Мнимая смерть художника Костанди

   Чехов боялся одесских репортеров. Как известно, он неохотно делился своими литературными планами. Все разговоры об этом он заканчивал одной и той же просьбой:
   – Только, ради бога, не говорите об этом одесским репортерам.
   Я еще застал нескольких одесских репортеров из числа тех, что нагоняли страх на Чехова. Эти репортеры были, конечно, последними «королями сенсации». Их рассадником и надежным убежищем была одесская газета «Одесская почта», а вождем – издатель этой газеты, некий Финкель.
   Главным содержанием этой газеты было подробнейшее описание всех пожаров, краж, убийств, мошенничеств и всех прочих уголовных происшествий.
   Стиль статей в этой газете был феерический. Я помню, как по поводу какого-то пустякового постановления городской думы Финкель писал в передовой статье, что «следует выкрасить на радостях наше одесское небо в розовый цвет и аплодировать городской думе на крышах домов».
   Старые репортеры рассказывали нам, молодежи, что если Финкель и был легендарен, то только своим гомерическим невежеством.
   Из тех репортеров, которых боялся Чехов, у нас в «Моряке» застрял только один – Лева Крупник, человек с обманчивой внешностью. Сухонький и кроткий, этот старичок с вкрадчивым голосом ходил в заштопанном чесучовом пиджаке и в золотом пенсне и распространял старорежимный запах тройного одеколона.

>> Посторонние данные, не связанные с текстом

-- ==== Sys2Proof/Machine/LineDraw.lean ====
section
/-! DEFINITION. Bresenham line draw (R220 to R227). The loop of R221 makes exactly `blt_width + 1` iterations (R220). -/

namespace Sys2Proof.Machine

/-- What a line draw fixes at its trigger (R221). -/
structure LineParams where
  f : CmdFields
  xdir : Int
  ydir : Int
  ymajor : Bool
  k1 : Int
  k2 : Int
  deriving DecidableEq, Repr

/-- The parameters at the trigger (R221). -/
def State.lineParams (s : State) : LineParams :=
  { f := s.cmd, xdir := octantXdir s.cmd.octant, ydir := octantYdir s.cmd.octant, ymajor := octantYmajor s.cmd.octant,
    k1 := sext14 s.acc.bresK1, k2 := sext14 s.acc.bresK2 }

/-- The error term after a move (R222): negative adds `k1`, else `k2`. -/
def lineErr (p : LineParams) (err : Int) : Int := if err < 0 then err + p.k1 else err + p.k2

/-- The coordinates after a move (R220, R222): the major axis always, the minor axis where the error term is not
negative. -/
def lineMove (p : LineParams) (err : Int) (l : Live) : Live :=
  { l with
    dx := if p.ymajor then (if err < 0 then l.dx else l.dx + p.xdir) else l.dx + p.xdir
    dy := if p.ymajor then l.dy + p.ydir else (if err < 0 then l.dy else l.dy + p.ydir)
    x := l.x + 1
    y := l.y - 1 }

/-- The pixel step of one iteration of a line or stroke (R221, R223, R224, R236). -/
def State.walkPixel (s : State) (f : CmdFields) : State :=
  let m := s.fetchMix f s.live.px s.live.py
  m.2.pixelStep f
    { sx := s.live.sx, sy := s.live.sy, dx := s.live.dx, dy := s.live.dy, mix := m.1,
      firstCol := decide (s.live.x = 0), firstRow := decide (s.live.y = 0) }

/-- One iteration of the loop of R221 on the error term and the state: no move after the last pixel (R225). -/
def lineIter (p : LineParams) (es : Int × State) : Int × State :=
  let s := es.2.walkPixel p.f
  let l := es.2.live
  if l.y - 1 < 0 then (es.1, s.withLive { l with y := l.y - 1 })
  else (lineErr p es.1, s.withLive (lineMove p es.1 l))

/-- `LineDraw()` (R221). -/
def State.lineDraw (s : State) : State :=
  let start := s.withLive (s.loadLive 0 s.acc.bltWidth.toNat)
  (iter (s.acc.bltWidth.toNat + 1) (lineIter s.lineParams) (sext14 s.acc.bresErrTerm, start)).2.writeBack

end Sys2Proof.Machine
end

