-- ==== Sys2Proof/Machine/Apertures.lean ====
section
/-! DEFINITION. The two apertures (R346, R347) and the memory-mapped window (R349). -/

namespace Sys2Proof.Machine

/-- The video-memory offset of a host address inside a mapped window (R346, R347). -/
def State.apertureOffset (s : State) (addr : Nat) : Option Nat :=
  match s.mapping with
  | .unmapped => none
  | .banked base =>
    if base.toNat ≤ addr ∧ addr < base.toNat + bankedSize then
      some ((s.ext.apIdx.toNat <<< 16) + ((addr - base.toNat) &&& s.ext.bankedMask.toNat))
    else none
  | .linear base size =>
    if base.toNat ≤ addr ∧ addr < base.toNat + size then some (addr - base.toNat) else none

/-- Whether a whole access lies inside the mapped window. -/
def State.apertureWhole (s : State) (addr n : Nat) : Bool :=
  (s.apertureOffset addr).isSome && (s.apertureOffset (addr + (n - 1))).isSome

/-- A byte of an aperture read: `none` outside the mapped window (log 19). -/
def State.apertureByte (s : State) (addr : Nat) : Option Byte := (s.apertureOffset addr).map s.vramByte

/-- Write one byte through an aperture; outside the mapped window it is no event of this device (R356, log 19). -/
def State.apertureWriteByte (s : State) (addr : Nat) (v : Byte) : State :=
  match s.apertureOffset addr with
  | some off => s.vramWriteByte off v
  | none => s

/-- Write bytes through an aperture one by one. -/
def State.apertureWriteBytes (s : State) (addr : Nat) : List Byte → State
  | [] => s
  | b :: bs => (s.apertureWriteByte addr b).apertureWriteBytes (addr + 1) bs

/-- `APR(addr, len)`'s bytes (R346, R347): `VramRead` for an access inside the window; an access that is not is the host's
to split (log 19). -/
def State.apertureRead (s : State) (addr n : Nat) : List (Option Byte) :=
  match s.apertureWhole addr n, s.apertureOffset addr with
  | true, some off => (s.vramBytes off n).map some
  | _, _ => (List.range n).map (fun k => s.apertureByte (addr + k))

/-- `APW(addr, len, val)` (R346, R347). -/
def State.apertureWrite (s : State) (addr : Nat) (bs : List Byte) : State :=
  match s.apertureWhole addr bs.length, s.apertureOffset addr with
  | true, some off => s.vramWrite off bs
  | _, _ => s.apertureWriteBytes addr bs

/-- A byte of the boot ROM image (R349, log 15). -/
def State.romByte (s : State) (o : Nat) : Byte := s.cfg.rom.getD o (Config.romByte o)

/-- A byte read of the memory-mapped window (R349); beyond 0x1fff the window has ended. -/
def State.windowByte (s : State) (o : Nat) : Option Byte :=
  if o < 0x1800 then some (s.romByte o)
  else if o < 0x1880 then some (s.rdByte (o - 0x1800))
  else if o < 0x2000 then some s.cfg.oorByte
  else none

/-- A read of the memory-mapped window (R349). -/
def State.windowRead (s : State) (o n : Nat) : State :=
  s.respond (.data ((List.range n).map (fun k => s.windowByte (o + k))))

/-- A write of the memory-mapped window (R349): the bytes that fall in the register block are one `WR`; the others are
ignored. -/
def State.windowWrite (s : State) (o : Nat) (bs : List Byte) : State :=
  if o < 0x1800 then s.wrBytes 0 (bs.drop (0x1800 - o))
  else if o < 0x1880 then s.wrBytes (o - 0x1800) bs
  else s

end Sys2Proof.Machine
end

   Несмотря на эту идиллическую внешность, Лева был опасен, как ипритовая бомба. Иванов предупреждал меня об этом, но я не верил ему вплоть до одного чрезвычайного случая.
   Летом я приходил в редакцию ранним утром. Я любил идти со своей Черноморской улицы до редакции медленно, выбирая, любой путь из четырех возможных. Все они одинаково приводили на бульвар, к Воронцовскому дворцу.
   Там пышно пылала, зацепившись за старые колонны, настурция и всегда веял – именно веял, а не дул – портовый ветер, солоноватый и свежий. Он наполнял приморские улицы запахом только что вымытых палуб.
   Я садился на парапет над обрывом к порту и некоторое время сидел, закрыв глаза. Так я лучше ощущал на лице дыхание этого ветра. Я различал в нем не только запах палуб, но и акаций, и высохших водорослей, и ромашки, что цвела в трещинах подпорных стен, и, наконец, дегтя и ржавчины. Но все эти запахи по временам смывал особенный послегрозовой запах, что налетал с открытого моря. Его ни с чем нельзя было сравнить и ни с чем спутать. Как будто холодноватое от купания матовое девичье плечо прикасалось к моим щекам.
   Так я просиживал на парапете, теряя представление о времени, погружаясь внутренним взором в мерцающую даль Голконды [40]. Мне хотелось верить, и я в действительности верил, что эта цветущая страна существует на свете. Иногда мне казалось, что она приближается ко мне, наплывает, разгорается и гонит перед собой волны этого ветра, эти потоки легкого воздуха.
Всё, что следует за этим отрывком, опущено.